A growing number of human rights advocates and observers are vocally expressing their bewilderment at the Vatican’s silence over the egregious human rights abuses perpetrated by the Chinese Communist Party (CCP).
Pope Francis and other key Vatican figures have avoided criticizing ongoing violations of religious liberty in China, despite the Holy See’s constant appeals to end such abuses elsewhere.
During his annual Christmas message last December, for instance, Pope Francis offered up prayers for troubled regions around the world, remembering all those who suffer persecution, and yet conspicuous by its absence in the nearly exhaustive list was any mention of the persecution of religious believers in China or the ongoing Hong Kong pro-democracy protests.
Among the many held up for their suffering, the pope enumerated “the Middle East,” the “beloved Syrian people,” “the Lebanese people,” “Iraq,” “Yemen,” “the whole American continent,” “the beloved Venezuelan people,” “beloved Ukraine,” “the people of Africa,” “the Democratic Republic of the Congo,” “Burkina Faso,” “Mali,” “Niger,” and “Nigeria.”
Not a word for Chinese Christians, members of Falun Gong, or persecuted Uighur Muslims.
In a curious case of cognitive dissonance, the pope himself has only had praise for China, insisting that its communist government protects religious freedom and that its “churches are full.” He has also reversed Church discipline to allow Chinese Catholic priests to enroll in the state-run Chinese Catholic Patriotic Association, which was set up under the rule of Chairman Mao Zedong as a parallel church to the church in Rome.
Francis’ efforts to cozy up to the CCP have earned him only reproach from his critics, such as the former bishop of Hong Kong, Cardinal Joseph Zen, who claims that due to his naivete, Pope Francis is “killing” the underground Church in China.
In an unusual departure from the path marked by Vatican leadership, the United States bishops have called on the faithful to pray for Chinese Christians and to inform themselves on the horrendous abuses being carried out by the government of Xi Jinping.
This past June, the U.S. Bishops published a stinging communiqué calling out the CCP for its shocking violations of religious liberty.
“Under the Chinese Communist Party, Chinese citizens have limited religious freedom,” the bishops noted. “Since 2013, religious persecution has intensified under a government campaign for the ‘sinicization’ of religion — an effort to have religions conform to government-sanctioned interpretations of Chinese culture.”

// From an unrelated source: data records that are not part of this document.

/-- The group and the target lanes, each as role and lane, that a target word names; none for a word that breaks a
rule of R220. -/
def State.targets (s : State) (w : Quad) : Option (Nat × List (Nat × Nat)) :=
  let g := bits w.toNat 29 26
  let n := bits w.toNat 25 16
  let first := bits w.toNat 9 0
  let b := s.cr.trellis.getD g {}
  if !b.core.contains s.cur.core || n == 0 || decide (b.lane.length < first + n) then none
  else some (g, ((List.range n).map fun i => (first + i, b.lane.getD (first + i) 0)))

/-- Leading `lfence` entries of a queue are reached, and leave it (R232). -/
def Lane.settle (l : Lane) : Lane :=
  let n := (takeUntil (fun (e : LaneEnt) => match e.cmd with | .fence _ => false | _ => true) l.q).length
  { l with q := l.q.drop n, done := (l.done + n) % 2 ^ 25 }

/-- An entry at the end of a lane's queue. -/
def Lane.enter (l : Lane) (e : LaneEnt) : Lane := ({ l with q := l.q ++ [e] } : Lane).settle

/-- A macro on its way to the queues of its targets (R221): it enters a queue at once where the schedule does not hold it
and no macro of its context is on its way there before it. -/
def State.pushMacro (s : State) (ls : List (Nat × Nat)) (mk : Nat → Macro) : State :=
  ls.foldl (fun t p =>
    let l := t.lane p.2
    let e : LaneEnt := { ctx := s.me, taskid := s.cc.taskid, pos := s.pos, cmd := mk p.1, id := s.cc.nextId }
    t.setLane p.2 (if s.cur.hold || l.flight.any (·.ctx == s.me) then { l with flight := l.flight ++ [e] } else l.enter e)) s

/-- The oldest macro of a context on its way to a lane enters the lane's queue; once it has entered the queues of all its
lanes it has performed (R31, R221, R223). -/
def State.laneEnter (s : State) (n k : Nat) : State :=
  let l := s.lane n
  match l.flight.find? fun e => e.ctx == k with
  | none => s
  | some e =>
    let t := s.setLane n (({ l with flight := eraseFirst (fun f => f.ctx == k) l.flight } : Lane).enter e)
    if t.macroFlying k e.id then t else t.modCtx k fun c => (c.tokFill e.id).wake

/-- A macro has performed where it has entered every queue, and performs later where it is on its way (R223). -/
def State.pushed (s : State) : Res := if s.macroFlying s.me s.cc.nextId then .later s else .ok s

/-- A lane macro at issue (R220, R221, R223, R224): what `f` gives is entered, and `fin` goes on from there. -/
def laneMacro (m : Mods) (a : Reg) (regs : List Reg) (s : State)
    (f : State → Nat → List (Nat × Nat) → Except Res (State × (Nat → Macro)))
    (fin : State → List Nat → Res := fun t _ => t.pushed) : Host.Outcome State Fault Refusal :=
  issue { mods := m, cls := onC, regs := a :: regs } s fun t =>
    match t.targets (t.rx a) with
    | none => .trap .prot 0 0 t
    | some (g, ls) =>
      match t.deferred t.me (fun u => match u with | .lane n => ls.any (·.2 == n) | _ => false) with
      | some d => .stay (t.raiseDeferred t.me d)
      | none =>
        match f t g ls with
        | .error r => r
        | .ok (u, mk) =>
          if ls.all fun p => decide ((t.lane p.2).q.length + (t.lane p.2).flight.length < 64) then fin (u.pushMacro ls mk) (ls.map (·.2))
          else .stall .unit t

/-! ## Configuration and status -/

/-- `lcfg` (R226). -/
def execLcfg (m : Mods) (a b : Reg) (s : State) : Host.Outcome State Fault Refusal :=
  laneMacro m a [b] s fun t _ _ => .ok (t, fun _ => .cfg ((t.rx b).getLsbD 1) ((t.rx b).getLsbD 0))

/-- The lane slots per frame of a plan under a cap (R238). -/
def laneSlots (c : Column) : Nat := if c.capk = 30 then c.lslots else (c.lslots * c.capk + 29) / 30
/-- The general slots per frame of a plan under a cap (R238). -/
def generalSlots (c : Column) : Nat := c.capk - laneSlots c

/-- A lane defers the retraining of its column (R236). -/
def Lane.defers (l : Lane) : Bool := l.rsync && l.bind.isSome

/-- The status word of a lane (R227). -/
def State.laneWord (s : State) (n : Nat) : Quad :=
  let l := s.lane n
  let c := s.col n
  let syncw := match l.q with | { cmd := .sync .., .. } :: _ => true | _ => false
  let pend := c.owed.isSome && l.defers && !c.force
  quadN (c.retr.toNat * 2 ^ 63 + pend.toNat * 2 ^ 62 + syncw.toNat * 2 ^ 61 + c.capk % 32 * 2 ^ 56 +
    l.rsync.toNat * 2 ^ 55 + l.pol.toNat * 2 ^ 54 + laneSlots c % 256 * 2 ^ 40 + min 255 l.poisc * 2 ^ 32 +
    l.q.length % 128 * 2 ^ 25 + l.done % 2 ^ 25)

/-- `lstat` (R227). -/
def execLstat (m : Mods) (d a : Reg) (s : State) : Host.Outcome State Fault Refusal :=
  issue { mods := m, cls := onC, regs := [d, a] } s fun t =>
    match t.targets (t.rx a) with
    | some (_, [p]) =>
      (match t.deferred t.me (fun u => u == .lane p.2) with
       | some e => .stay (t.raiseDeferred t.me e)
       | none => .ok (t.wx d (t.laneWord p.2)))
    | _ => .trap .prot 0 0 t

/-! ## Fences and barriers -/

/-- `lfence` (R232). -/
def execLfence (m : Mods) (a : Reg) (s : State) : Host.Outcome State Fault Refusal :=
  laneMacro m a [] s (fun t _ _ => .ok (t, fun _ => .fence t.cc.nextId)) fun t ls => .wait (.lfence ls t.cc.nextId) t

/-- `lsync` (R232). -/
def execLsync (m : Mods) (a : Reg) (s : State) : Host.Outcome State Fault Refusal :=
  laneMacro m a [] s fun t _ ls => .ok (t, fun _ => .sync t.cc.nextId (ls.map (·.2)))

/-! ## Streams, tiles and multiplies -/

/-- `lwst` (R228). -/
def execLwst (m : Mods) (a b c : Reg) (f : BitVec 6) (s : State) : Host.Outcome State Fault Refusal :=
  laneMacro m a [b, c] s fun t g _ =>
    let w := (t.rx c).toNat
    let off := (t.rx b).toNat
    let fmt := (fmtOfCode f).getD .i8s
    let nrow := bits w 63 48
    let rstr := bits w 47 16
    let nrec := bits w 11 0
    let size := recordSize fmt
    if nrec = 0 ∨ nrow = 0 ∨ rstr < nrec * size then .error (.trap .qfault 0 0 t)
    else if 2 ^ 30 < off + (nrow - 1) * rstr + nrec * size then .error (.trap .prot off 0 t)
    else
      let base := (t.cr.groups.getD g {}).wbase
      let cols := (t.cr.trellis.getD g {}).column
      .ok (t, fun role => .wst { col := cols.getD role 0, va := base + role * 2 ^ 30, part := t.cc.part, asid := t.cc.asid,
                                 off := off, fmt := fmt, nrow := nrow, rstr := rstr, nrec := nrec } role)

/-- The tokens of a tile read from the scratchpad one after another (R229). -/
def State.readTile (s : State) (a stride n : Nat) : Nat → Except Res (State × List Byte)
  | 0 => .ok (s, [])
  | t + 1 =>
    match s.readLocal a n with
    | .error r => .error r
    | .ok (s1, b) =>
      match s1.readTile (a + stride) stride n t with
      | .error r => .error r
      | .ok (s2, bs) => .ok (s2, b ++ bs)

/-- `lact` (R229). -/
def execLact (m : Mods) (a b c : Reg) (f : BitVec 6) (s : State) : Host.Outcome State Fault Refusal :=
  laneMacro m a [b, c] s fun t _ _ =>
    let w := (t.rx c).toNat
    let at_ := (t.rx b).toNat
    let fmt := (fmtOfCode f).getD .i8s
    let tstr := bits w 63 32
    let krec := bits w 27 16
    let n := bits w 4 0
    let size := recordSize fmt
    if n = 0 ∨ 16 < n ∨ krec = 0 ∨ 65536 < n * krec * size then .error (.trap .qfault 0 0 t)
    else if !(List.range n).all fun i => t.spadHas t.cur.core (at_ + i * tstr) (krec * size) then .error (.trap .prot at_ 0 t)
    else
      match t.readTile at_ tstr (krec * size) n with
      | .error (.stall x _) => .error (.stall x t)
      | .error r => .error r
      | .ok (u, bs) => .ok (u, fun _ => .act { t := n, krec := krec, fmt := fmt, data := bs })

/-- `lmac` (R230). -/
def execLmac (m : Mods) (a b : Reg) (z : BitVec 1) (s : State) : Host.Outcome State Fault Refusal :=
  laneMacro m a [b] s fun t _ _ =>
    let w := (t.rx b).toNat
    let c0 := bits w 39 32
    let n := bits w 31 16
    if n = 0 ∨ 256 < n ∨ 256 < c0 + n then .error (.trap .qfault 0 0 t)
    else .ok (t, fun _ => .mac c0 n (bits w 15 0) (z == 1#1))

/-- `laccz` (R231). -/
def execLaccz (m : Mods) (a : Reg) (s : State) : Host.Outcome State Fault Refusal :=
  laneMacro m a [] s fun t _ _ => .ok (t, fun _ => .accz)

/-! ## Readout -/

/-- The read word (R353). -/
def readWordOf (w : Nat) : ReadWord :=
  { rdst := bits w 63 32, c0 := bits w 23 16, nc := bits w 15 8 + 1, nt := bits w 4 0 }

/-- The bytes of a value of a destination format: A56 takes 8 (R85). -/
def outBytes (f : Fmt) : Nat := fmtWidth f / 8

/-- A read word within its limits (R231). -/
def ReadWord.ok (w : ReadWord) : Bool := decide (w.c0 + w.nc ≤ 256 ∧ 1 ≤ w.nt ∧ w.nt ≤ 16)

/-- `laccr` (R231). -/
def execLaccr (m : Mods) (a b c : Reg) (f : FltEt) (s : State) : Host.Outcome State Fault Refusal :=
  laneMacro m a [b, c] s fun t _ ls =>
    let w := readWordOf (t.rx c).toNat
    let dest := (t.rx b).toNat
    let fmt := fltEtFmt f
    if ls.length ≠ 1 then .error (.trap .prot 0 0 t)
    else if !w.ok then .error (.trap .qfault 0 0 t)
    else if !t.spadHas t.cur.core dest (w.nt * w.nc * outBytes fmt) then .error (.trap .prot dest 0 t)
    else .ok (t, fun _ => .accr w fmt dest)

/-- The beds of target lanes with their roles in a group, each as 8 × role + bed, in role order; none where a lane's
bed has no role (R354). -/
def bedRoles (g : GroupBind) (ls : List Nat) : Option (List Nat) :=
  if ls.all fun n => g.bed.contains (n / 68) then
    some (((List.range g.bed.length).filter fun r => ls.any fun n => n / 68 == g.bed.getD r 8).map fun r =>
      8 * r + g.bed.getD r 8)
  else none

/-- `lred` (R231, R354). -/
def execLred (m : Mods) (a b c : Reg) (clr ring : BitVec 1) (f : FltEt) (s : State) : Host.Outcome State Fault Refusal :=
  laneMacro m a [b, c] s fun t g ls =>
    let w := readWordOf (t.rx c).toNat
    let fmt := fltEtFmt f
    let lanes := ls.map (·.2)
    let id := t.cc.nextId
    if !w.ok then .error (.trap .qfault 0 0 t)
    else if ring = 1 then
      if f ≠ .a56 then .error (.trap .qfault 0 0 t)
      else
        match bedRoles (t.cr.trellis.getD g {}) lanes with
        | none => .error (.trap .prot 0 0 t)
        | some beds =>
          if w.rdst % 16 ≠ 0 then .error (.trap .qfault w.rdst 0 t)
          else if !t.spadHas t.cur.core w.rdst (8 * w.nt * w.nc + 16) then .error (.trap .prot w.rdst 0 t)
          else .ok (t.modMe (fun x => { x with rings := x.rings + 1 }),
                    fun _ => .red id lanes w .a56 w.rdst true (clr == 1#1) t.cc.rings beds)
    else
      let dest := (t.rx b).toNat
      if 64 ≤ t.cur.core ∨ lanes.any (fun n => n / 68 != t.cur.core / 8) then .error (.trap .prot 0 0 t)
      else if !t.spadHas t.cur.core dest (w.nt * w.nc * outBytes fmt) then .error (.trap .prot dest 0 t)
      else .ok (t, fun _ => .red id lanes w fmt dest false (clr == 1#1) 0 [])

“While the Vatican has reached a provisional agreement with China on the issue of episcopal appointments, reports of persecution by the Chinese government persist as underground churches are closed and their priests detained, crosses destroyed, bibles confiscated, and children under 18 forbidden from attending Mass and receiving religious instruction,” the bishops said.
While the president of the Board of Deputies of British Jews, Marie van der Zyl, has drawn comparisons between the plight of the Uighurs in China today and the Holocaust, no such indictment has emerged from the Vatican, Benedict Rogers noted in his article.
Nobody could see the evidence and fail to note “the similarities between what is alleged to be happening in the People’s Republic of China today and what happened in Nazi Germany 75 years ago: People being forcibly loaded on to trains; beards of religious men being trimmed; women being sterilised; and the grim spectre of concentration camps,” Ms. van der Zyl declared.
“But one voice has been strangely absent — that of Pope Francis, ordinarily a powerful advocate for the oppressed,” Rogers stated. “His silence speaks to the dangers of the deal made with China by the Vatican — and demands that others in the church speak out.”
“It is Francis’s silence that shocks me most,” Rogers wrote. “Almost every Sunday, as he prays the Angelus, he rightly references some injustice somewhere in the world. He has spoken often in the past not only of the persecution of Christians around the world but of the plight of the Rohingyas in Myanmar; the conflicts in Syria, Yemen, Ukraine, and Nigeria; and religious freedom for all.”